In any case, the real issue is whether you can make the shot. The point about the head shot is well taken. Yes, a shot to another point on the animal may kill it but the chance of wounding is greatly compounded - a powerful .22 airgun, with few - expensive - exceptions, is going to develop only about 30ftlbs of muzzle energy(a .22 StVel from a rifle will develop four times that) and are most effective with head shots. Shot placement is the key with airguns (as it is with all hunting). 
Seriously, if you want to be sure, you are better off with a shotgun.
Pete


----------



## Skunk_Killer

Thanks, fellas, good info! No, I don't currently own an airgun, and yes, this is pretty much a one-time thing (for now) although I could see myself getting into airgunning. I just want to blast this little bastard that shows up every night. According to what I've read on the Net, skunks can spray about 10 yards - so I think I can get within about 20 to 25 yards. The skunk always goes to the same area of the yard (to eat grubs - a separate problem), which is about 40 yards from my front stoop. So I could probably get safely within about 20 yards of the little bastard and still be able to retreat back inside the house if he should make a sudden movement to spray. I think I'll go with the crosman 2260 and see what happens. Thanks again!


----------



## ac700wildcat

If you don't live in town it would probably be easier and around the same price to by one of the cheaper .22 rimfire rifles. Also, in my opinion you would have way less of a chance to just wound the skunk and just piss it off.


----------



## Beeman17

I killed a muskrat with a head shot, I think you could get a skunk. My gun's only 500 fps too, but it was from about 10 yards.


----------



## Skunk_Killer

Hey, everyone, I just wanted to thank you for your suggestions and give you an update. ... I decided to trap the skunk instead of shoot it. I bought a Havahart trap and caught 2 of the little bastards with bacon bait. They were both living beneath my deck. I put a tarp over the cage and then drowned the little XXXXXX in a tub of water and now I'm skunk-free. I will continue to wage a war on skunks everywhere until the entire world is skunk-free.

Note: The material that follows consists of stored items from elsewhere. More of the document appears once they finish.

-- ==== Sys2Proof/Laws/Ucs2.lean ====
section
/-! SUPPORT. One spec lemma per UCS-2 stage, for every build's parameters: code units and their octets, encoding,
decoding, and how each can stop. -/

namespace Sys2Proof.Machine

variable {p : Params}

/-! ## Code units -/

theorem codeUnit_eq (hi lo : Octet) : codeUnit hi lo = 256 * hi.toNat + lo.toNat := by
  have h : (hi.toNat <<< 8) ||| lo.toNat = hi.toNat <<< 8 + lo.toNat :=
    (Nat.shiftLeft_add_eq_or_of_lt (by simpa using lo.isLt) hi.toNat).symm
  rw [codeUnit, h, Nat.shiftLeft_eq]; omega

theorem unitHigh_eq (u : Nat) : unitHigh u = BitVec.ofNat 8 (u / 256) := by
  rw [unitHigh, Nat.shiftRight_eq_div_pow]

theorem unitLow_eq (u : Nat) : unitLow u = BitVec.ofNat 8 (u % 256) := by
  rw [unitLow]; apply BitVec.eq_of_toNat_eq; simp

theorem codeUnit_split {u : Nat} (h : u < 65536) : codeUnit (unitHigh u) (unitLow u) = u := by
  rw [codeUnit_eq, unitHigh_eq, unitLow_eq]; simp; omega

theorem and_low_ten_bits (n : Nat) : n &&& 1023 = n % 1024 := Nat.and_two_pow_sub_one_eq_mod n 10

/-- The surrogate pair of a code point above 0xFFFF, as sums (43_ucs2.md R191). -/
theorem codeUnits_pair {c : Nat} (h1 : 0xFFFF < c) (h2 : c ≤ 0x10FFFF) :
    codeUnits c = [0xD800 + (c - 0x10000) / 1024, 0xDC00 + (c - 0x10000) % 1024] := by
  have ha : (c - 0x10000) / 1024 < 2 ^ 10 := by omega
  have hb : (c - 0x10000) % 1024 < 2 ^ 10 := by omega
  have hhi : 54 <<< 10 + (c - 0x10000) / 1024 = 54 <<< 10 ||| (c - 0x10000) / 1024 :=
    Nat.shiftLeft_add_eq_or_of_lt ha 54
  have hlo : 55 <<< 10 + (c - 0x10000) % 1024 = 55 <<< 10 ||| (c - 0x10000) % 1024 :=
    Nat.shiftLeft_add_eq_or_of_lt hb 55
  rw [codeUnits, if_neg (by omega), Nat.shiftRight_eq_div_pow, and_low_ten_bits]
  simp only [Nat.reduceShiftLeft, Nat.reducePow] at hhi hlo ⊢
  rw [← hhi, ← hlo]

theorem codeUnits_single {c : Nat} (h : c ≤ 0xFFFF) : codeUnits c = [c] := by rw [codeUnits, if_pos h]

theorem pairCodePoint_eq (hi lo : Nat) : pairCodePoint hi lo = 0x10000 + (hi - 0xD800) * 1024 + (lo - 0xDC00) := by
  have h := Nat.shiftLeft_eq (hi - 0xD800) 10
  simp only [Nat.reducePow] at h
  unfold pairCodePoint
  simp only [h]

/-! ## Encoding -/

/-- The octets of code units, high octet first. -/
def octetsOfUnits (us : List Nat) : List Octet := us.flatMap fun u => [unitHigh u, unitLow u]

/-- The octets of a code point. -/
def octetsOf (c : CodePoint) : List Octet := octetsOfUnits (codeUnits c.toNat)

theorem pushUnits_ok (cap pos : Nat) (us : List Nat) (out : List Octet)
    (h : out.length + (octetsOfUnits us).length ≤ cap) : pushUnits cap pos us out = .ok (out ++ octetsOfUnits us) := by
  induction us generalizing out with
  | nil => simp [pushUnits, octetsOfUnits]
  | cons u rest ih =>
    have hl : (octetsOfUnits (u :: rest)).length = 2 + (octetsOfUnits rest).length := by
      simp [octetsOfUnits]; omega
    rw [hl] at h
    rw [pushUnits, push_ok (by omega)]; simp only
    rw [push_ok (by simp; omega)]; simp only
    rw [ih _ (by simp; omega)]
    simp [octetsOfUnits]

theorem pushUnits_full (cap pos : Nat) (us : List Nat) (out : List Octet) (h1 : out.length ≤ cap)
    (h2 : cap < out.length + (octetsOfUnits us).length) :
    pushUnits cap pos us out = .error (.raised .incorrectSize pos) := by
  induction us generalizing out with
  | nil => simp [octetsOfUnits] at h2; omega
  | cons u rest ih =>
    have hl : (octetsOfUnits (u :: rest)).length = 2 + (octetsOfUnits rest).length := by
      simp [octetsOfUnits]; omega
    rw [hl] at h2
    rw [pushUnits]
    rcases push_cases out (unitHigh u) cap pos with ⟨hc, he⟩ | ⟨-, he⟩
    · rw [he]; simp only
      rcases push_cases (out ++ [unitHigh u]) (unitLow u) cap pos with ⟨hc', he'⟩ | ⟨-, he'⟩
      · rw [he']; simp only
        exact ih _ (by simp at hc' ⊢; omega) (by simp at hc' ⊢; omega)
      · rw [he']
    · rw [he]

theorem pushUnits_cases (cap pos : Nat) (us : List Nat) (out : List Octet) (h : out.length ≤ cap) :
    (out.length + (octetsOfUnits us).length ≤ cap ∧ pushUnits cap pos us out = .ok (out ++ octetsOfUnits us))
      ∨ pushUnits cap pos us out = .error (.raised .incorrectSize pos) := by
  rcases Nat.lt_or_ge cap (out.length + (octetsOfUnits us).length) with h2 | h2
  · exact .inr (pushUnits_full cap pos us out h h2)
  · exact .inl ⟨h2, pushUnits_ok cap pos us out h2⟩

/-- A code point UTF-16 cannot encode (R192). -/
abbrev notUtf16 (c : CodePoint) : Prop := isSurrogate c.toNat = true ∨ 0x10FFFF < c.toNat

theorem ucs2Enc_steps {txt : Buffer 32} {cs : List CodePoint} (h : ∀ k < cs.length, readElem txt k = cs[k]?)
    (he : ∀ c ∈ cs, ¬notUtf16 c) (hl : (cs.flatMap octetsOf).length ≤ p.nOct) (k : Nat) (hk : k < cs.length) :
    ucs2EncBody p txt k ((cs.take k).flatMap octetsOf) = .ok ((cs.take k).flatMap octetsOf ++ octetsOf cs[k]) := by
  have hr : readElem txt k = some cs[k] := by rw [h k hk, List.getElem?_eq_getElem hk]
  have := flatMap_take_length octetsOf cs k hk
  rw [ucs2EncBody, fetchElem_some hr]; simp only
  rw [if_neg (he _ (List.getElem_mem hk))]
  exact pushUnits_ok _ _ _ _ (Nat.le_trans this hl)
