-- ==== Sys2Proof/Tests/Slice0.lean ====
section
/-! SUPPORT. The model's own tests: decoding, the well-formedness checks, one or two vectors of 95_test_vectors.md per
command, host accesses, and for each obligation with hypotheses a concrete state and operands that meet them. -/

namespace Sys2Proof.Tests

open Sys2Proof.Machine Sys2Proof.Claims

/-! ## Decoding: words written out from 30_encoding.md R90 and R92 (RES, FAM, FN) -/

theorem test_decode_control : decode 0b000000000000000000000000_0000_0000 = .command .nop := by decide

theorem test_decode_semi_octet :
    decode 0b000000000000000000000000_0001_0000 = .command .semiEncNum
      ∧ decode 0b000000000000000000000000_0001_0001 = .command .semiDecNum
      ∧ decode 0b000000000000000000000000_0001_0010 = .command .semiEncDig
      ∧ decode 0b000000000000000000000000_0001_0011 = .command .semiDecDig
      ∧ decode 0b000000000000000000000000_0001_0100 = .command .semiEncTz
      ∧ decode 0b000000000000000000000000_0001_0101 = .command .semiDecTz := by decide

theorem test_decode_gsm7 :
    decode 0b000000000000000000000000_0010_0000 = .command .g7Map
      ∧ decode 0b000000000000000000000000_0010_0001 = .command .g7Unmap
      ∧ decode 0b000000000000000000000000_0010_0010 = .command .septPack
      ∧ decode 0b000000000000000000000000_0010_0011 = .command .septUnpack
      ∧ decode 0b000000000000000000000000_0010_0100 = .command .g7Encode
      ∧ decode 0b000000000000000000000000_0010_0101 = .command .g7Decode
      ∧ decode 0b000000000000000000000000_0010_0110 = .command .ussdPack := by decide

theorem test_decode_ucs2 :
    decode 0b000000000000000000000000_0011_0000 = .command .ucs2Enc
      ∧ decode 0b000000000000000000000000_0011_0001 = .command .ucs2Dec := by decide

/-- V131 to V133, and the ends of the four illegal ranges (R93). -/
theorem test_decode_illegal :
    decode 0x00000016 = .illegal .unknownOpcode ∧ decode 0x00000124 = .illegal .reservedBits
      ∧ decode 0x000000FF = .illegal .unknownOpcode ∧ decode 0x00000001 = .illegal .unknownOpcode
      ∧ decode 0x0000000F = .illegal .unknownOpcode ∧ decode 0x00000027 = .illegal .unknownOpcode
      ∧ decode 0x00000032 = .illegal .unknownOpcode ∧ decode 0x80000000 = .illegal .reservedBits := by decide

theorem test_decodeTableWord : decodeTableWord 8 0x24 = some .g7Encode ∧ decodeTableWord 32 0x124 = none := by decide

/-! ## Well-formedness: for each check an ill-formed term that it refuses -/

theorem smoke_command_wf : ∀ i : Instr, i.wf = true := by intro i; cases i <;> rfl

theorem smoke_line_beyond_window : (HostLine.wb .oct 1024 0).wf = false ∧ (HostLine.rb .txt 1024).wf = false
    ∧ (HostLine.wb .oct 1023 0).wf = true := by decide

theorem smoke_access_narrow : (HostOp.read Config.base .byte).wf = false
    ∧ (HostOp.write Config.base .halfword 0).wf = false := by simp [HostOp.wf]

theorem smoke_access_misaligned : (HostOp.read (Config.base + 2) .word).wf = false := by
  have : (Config.base + 2) % 4 = 2 := by rw [Config.base]; omega
  simp [HostOp.wf, this]

theorem smoke_access_outside : (HostOp.write (Config.base + 0x4000) .word 0).wf = false := by
  simp [HostOp.wf, inWindow]

theorem smoke_access_wf : (HostOp.write (Config.base + 0x3FFC) .word 0).wf = true := by
  have : (Config.base + 0x3FFC) % 4 = 0 := by rw [Config.base]; omega
  simp [HostOp.wf, inWindow, this]

theorem smoke_capacity : ({ defaultParams with nTxt := 0 }).wf = false ∧ ({ defaultParams with nOct := 1025 }).wf = false
    ∧ ({ defaultParams with nSep := 1025 }).wf = false := by decide +kernel

theorem smoke_table_septet_twice : tableWf [(0x00, 0x40), (0x00, 0x41)] = false := by decide

theorem smoke_table_code_point_twice : tableWf [(0x00, 0x40), (0x01, 0x40)] = false := by decide

theorem smoke_table_at_escape : tableWf [(0x1B, 0x40)] = false := by decide

theorem smoke_table_not_a_code_point : tableWf [(0x00, 0x110000)] = false := by decide

theorem smoke_images_overlap : imagesDisjoint [(0x00, 0x40)] [(0x01, 0x40)] = false := by decide

theorem smoke_required_entry_missing :
    ({ defaultParams with ext := [] }).wf = false ∧ ({ defaultParams with basic := [] }).wf = false := by decide +kernel

theorem smoke_memory_wf : ({ txt := [(1, 0), (0, 0)], sep := [], oct := [] } : Memory).wf = false
    ∧ ({ txt := [], sep := [], oct := [(512, 0)] } : Memory).wf = false
    ∧ ({ txt := [], sep := [(0, 1), (511, 2)], oct := [] } : Memory).wf = true := by decide

/-! ## One completion step on a small state -/

/-- After reset, with the three buffers holding the lists from element 0 on. -/
def given (txt : List Word) (sep : List Septet) (oct : List Octet) (srcLen : Half) (aux : Half := 0) (arg : Word := 0) :
    State :=
  { State.reset with
    mem := { txt := stage [] txt, sep := stage [] sep, oct := stage [] oct }, srcLen := srcLen, aux := aux, arg := arg }

/-- The state after the completion step of a command word. -/
def ran (w : Nat) (s : State) : Option State :=
  match step (s.withFetchWord 32 w) with
  | .next t => some t
  | _ => none

/-- STATUS, DST_LEN, LENF and CONSUMED after it. -/
def report (w : Nat) (s : State) : Option (List Nat) :=
  (ran w s).map fun t => [(statusWord t).toNat, t.dstLen.toNat, t.lenf.toNat, t.consumed.toNat]
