-- ==== Sys2Proof/Syntax.lean ====
section
/-!
DEFINITION. The syntax of everything the ZQ-4 does: one constructor of `Instr` per row of spec/opcode_table.json.
A slot operation carries its slot and the fields of its word as R67 lays them out; a micro-op carries its core and
its fields (R276); an event of another agent carries what names it (a context, a command, a partition, a register
write). Kinds, slots and parties are names, not numbers.
-/

namespace Sys2Proof

/-- The nine slots of a bundle, in encoding order (spec/03 R66). -/
inductive Pos where
  | c | a0 | a1 | m0 | m1 | v0 | v1 | e | k
  deriving DecidableEq, Repr

/-- The kind of a source (spec/03 R69): private slices 00, common register 01, special register or loop index 10,
immediate 11. -/
inductive Kind where
  | slices | common | special | imm
  deriving DecidableEq, Repr

/-- A 12-bit operand field: an 8-bit start over a 4-bit width minus one (R68). -/
structure Operand where
  start : BitVec 8
  wm1 : BitVec 4
  deriving DecidableEq, Repr

/-- The fields of a slot word below its opcode (R67). In wide-immediate form bits 22:0, that is src2, k1, k2 and mod
together, are one immediate (R73). -/
structure Fields where
  fmt : BitVec 4
  pneg : Bool
  pidx : BitVec 6
  dst : Operand
  src1 : Operand
  src2 : Operand
  k1 : Kind
  k2 : Kind
  mod : BitVec 7
  deriving DecidableEq, Repr

/-- A micro-op of a writable routine (spec/12 R276), below its op code: six register fields, flags, immediate;
`zero` holds bits 41:39. -/
structure MicroOp where
  f0 : BitVec 3
  f1 : BitVec 3
  f2 : BitVec 3
  f3 : BitVec 3
  f4 : BitVec 3
  f5 : BitVec 3
  zero : BitVec 3
  flags : BitVec 7
  imm : BitVec 32
  deriving DecidableEq, Repr

/-- The blocks of memory-mapped registers (spec/00 R5): the prefix of the names. `prtm` is the per-partition memory
block of spec/13 R294 and spec/14 R326, `prt` the device-wide one of spec/22 R422. -/
inductive Block where
  | sup | xltc | xltp | prtm | mrv | lhr | gaf | uep | ptm | prt | hif | pty | red | dvf
  deriving DecidableEq, Repr

/-- A memory-mapped register: its block, the block's number (cluster, partition, stack, port, island; 0 where there
is one), and its byte offset. -/
structure RegAddr where
  block : Block
  scope : Nat
  off : Nat
  deriving DecidableEq, Repr

/-- Who writes a register (spec/22 R432): a host function at a port, a cluster's supervisor, or a block of the part. -/
inductive Party where
  | host (port : Nat) (fn : Nat)
  | supervisor (cluster : Nat)
  | gaffer
  | jeldaeth
  deriving DecidableEq, Repr

/-- A 1588 event message that a port stamps (R406): a Sync that arrives, with its departure if it is a one-step one; the requests
that the part sends for the end-to-end and the peer-to-peer delay; the response to the latter, with the time that the peer
held the request, or for a two-step one the time at which the peer took it. -/
inductive PtpEvent where
  | sync (twoStep : Bool) (departure : Int)
  | delayReq
  | pdelayReq
  | pdelayResp (twoStep : Bool) (time : Int)
  deriving DecidableEq, Repr

/-- A packet that uses an unsupported part of the transport (R400): the port it came by, and whether the part is one of the
semantic sublayer, for which it is refused and not only dropped. -/
structure BadPacket where
  port : Nat
  semantic : Bool
  deriving DecidableEq, Repr
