-- ==== Sys2Proof/Machine/State.lean ====
section
/-!
DEFINITION. The state of the whole part as plain data, and its reset value. Tables are lists: a table of registers,
contexts, cores or sessions lists only the entries that differ from their reset value or that exist. Memory of every
kind is one list of (address, byte) cells in a canonical form, its address ranges laid out in Machine/Ops.lean.
Fields whose docstring says "the model's own" are no state of the spec (log entries 2 and 10).
-/

namespace Sys2Proof.Machine

open Sys2Proof

/-- Why the machine stops with a fault: it never does. Every stop that the spec describes is a trap, a debug stop, a
user-level trap or a fatal context error, each of them a next state of the part (spec/11 R236, R237), so no meaning
raises a fault and none is listed. Safe. -/
inductive Fault where
  deriving DecidableEq, Repr

/-- Why an operation has no meaning in a state. -/
inductive Refusal where
  /-- An instruction that has no meaning in the model yet; only Dispatch.lean raises it. Safe. -/
  | notModelled (mnemonic : String)
  /-- An event that cannot occur in this state, because what it needs does not hold (a commit of a task that is not
  committable, a placement that does not fit). Raised by the event's meaning. Safe: the part makes no such step. -/
  | notEnabled (mnemonic : String)
  deriving DecidableEq, Repr

/-! ### A sequencer's context -/

/-- A loop-stack entry (spec/01 R12). -/
structure LoopEntry where
  count : BitVec 32
  start : BitVec 32
  index : BitVec 32
  deriving DecidableEq, Repr

/-- The files an in-flight result can land in (spec/01 R41). `special` numbers the special registers as R38 does and
mp`n` as 0x80 + n; `scale` numbers KB as 16 (spec/11 R249). -/
inductive FileId where
  | scal (bench : Bool)
  | vec (bench : Bool)
  | common
  | pred
  | scale
  | special
  deriving DecidableEq, Repr

/-- An exposed result in flight, or its replay-buffer entry (spec/01 R41, R42; spec/11 R249). For a vector file `wrap`
is the size of the rotating region that `start` was resolved in, 0 outside it; `lanes` has 64 values for a vector file
and one otherwise; `mask` is the lanes written, or the bits written of a predicate. A result of div, rem or fdiv that issued
in the bundle just before a stop has 12 bundles left (R22, spec/03 R465), where R41 and spec/06 R149 give at most 11: the entry
keeps 12, DESIGN CHOICE, log entry 54. -/
structure Flight where
  file : FileId
  start : Nat
  width : Nat
  wrap : Nat
  lanes : List Word
  mask : Mask
  remaining : Nat
  age : Nat
  slot : Nat
  rep : Nat
  deriving DecidableEq, Repr

/-- A running-task entry (spec/11 R249, spec/17 R352). `slotIx` is the speculation slot of an ordered task, `takePc` its
take's bundle address, `takeReg` the take's destination. `exec` numbers this execution of the task and `line` lists the
executions that it descends from; `gone` says that it has been aborted or discarded and that its sequencer is to be redirected
(spec/17 R369). -/
structure RunTask where
  ts : Word
  argp : Word
  seq : BitVec 32
  dom : Nat
  jslot : Nat
  depth : Nat
  range : Bool
  parent : Word
  ord : Bool
  slotIx : Nat
  takePc : PC
  takeReg : Nat
  exec : Nat := 0
  line : List Nat := []
  gone : Bool := false
  deriving DecidableEq, Repr

/-- The special registers that a C operation changes in the bundle it stands in, as they stood when the bundle issued,
for the reads of that bundle (spec/03 R77), with CFR, the number of the next command (earlier ones are those that a wait of
the bundle waits for, spec/05 R124, spec/07 R175), and the address of the next bundle in memory order. The model's own,
empty between bundles. -/
structure View where
  next : PC
  cfr : Word
  firstCid : Nat
  loops : List LoopEntry
  phase : Word
  tasks : List RunTask
  trapInfo : Word
  deriving DecidableEq, Repr

/-- Kernel header fields that outlive dispatch (spec/04 R102). -/
structure KHeader where
  aG : Nat := 1
  vG : Nat := 1
  banks : Nat := 0
  resBanks : Nat := 0
  barriers : Nat := 0
  stages : Nat := 1
  lead : Nat := 1
  ordered : Bool := false
  safeint : Nat := 4096
  safedist : Nat := 1
  waitmax : Nat := 0
  tensors : Nat := 0
  codeLen : Nat := 0
  dataLen : Nat := 0
  deriving DecidableEq, Repr

/-- Where a context stands (spec/11 R236). -/
inductive CtxStatus where
  /-- Resident on a core and issuing in its turn. -/
  | ready
  /-- Stopped by a trap for the supervisor (spec/11 R257). -/
  | trapped
  /-- In a debug stop (spec/23 R437). -/
  | debug
  /-- Asked to yield or executed yield and stopped; its save waits for its tokens (spec/11 R245). -/
  | yielding
  /-- Saved by the Gaffer, resident nowhere. -/
  | saved
  /-- Retired; it ends when its pending tokens have completed (spec/05 R116). -/
  | retired
  /-- Ended. -/
  | ended
  deriving DecidableEq, Repr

Edited for content by Plainsman.


----------



## work hard hunt harder

a day state air ranger should take care of it but get the 80 fpe model

jk somthign that makes about 20fpe should do the trick


----------



## buckseye

Oh heck yes and it will help blow the stank away too.... :lol:

I'm laughing way to hard skunk killer... :beer:


----------



## poodlepoker

me and my brother killed one with a pellet gun


----------



## Guest

My buddy killed one with an air rifle once, he broke the stock when he hit the skunk though. He used a baseball swing and the skunk sprayed the back of his truck and boat trailer before it died.


----------



## Hemi 426

I trapped one once, I made a heart shot on him. That didn't do the job, in a resault, I got sprayed. The head shot finnished him off. So I recomend on the head shot.


----------



## mxpilot

Yes, you can kill a skunk with an air rifle. Suggest a head shot of course, but a good shot behind the front leg to the heart will do the trick as well. We will Possums and skunks all the time here in out Avocado grove. Need a powerful gun and good PBA ammo.

I have a GAMO Extreme and a Walther Force 1000 and have gotten kills with both.


----------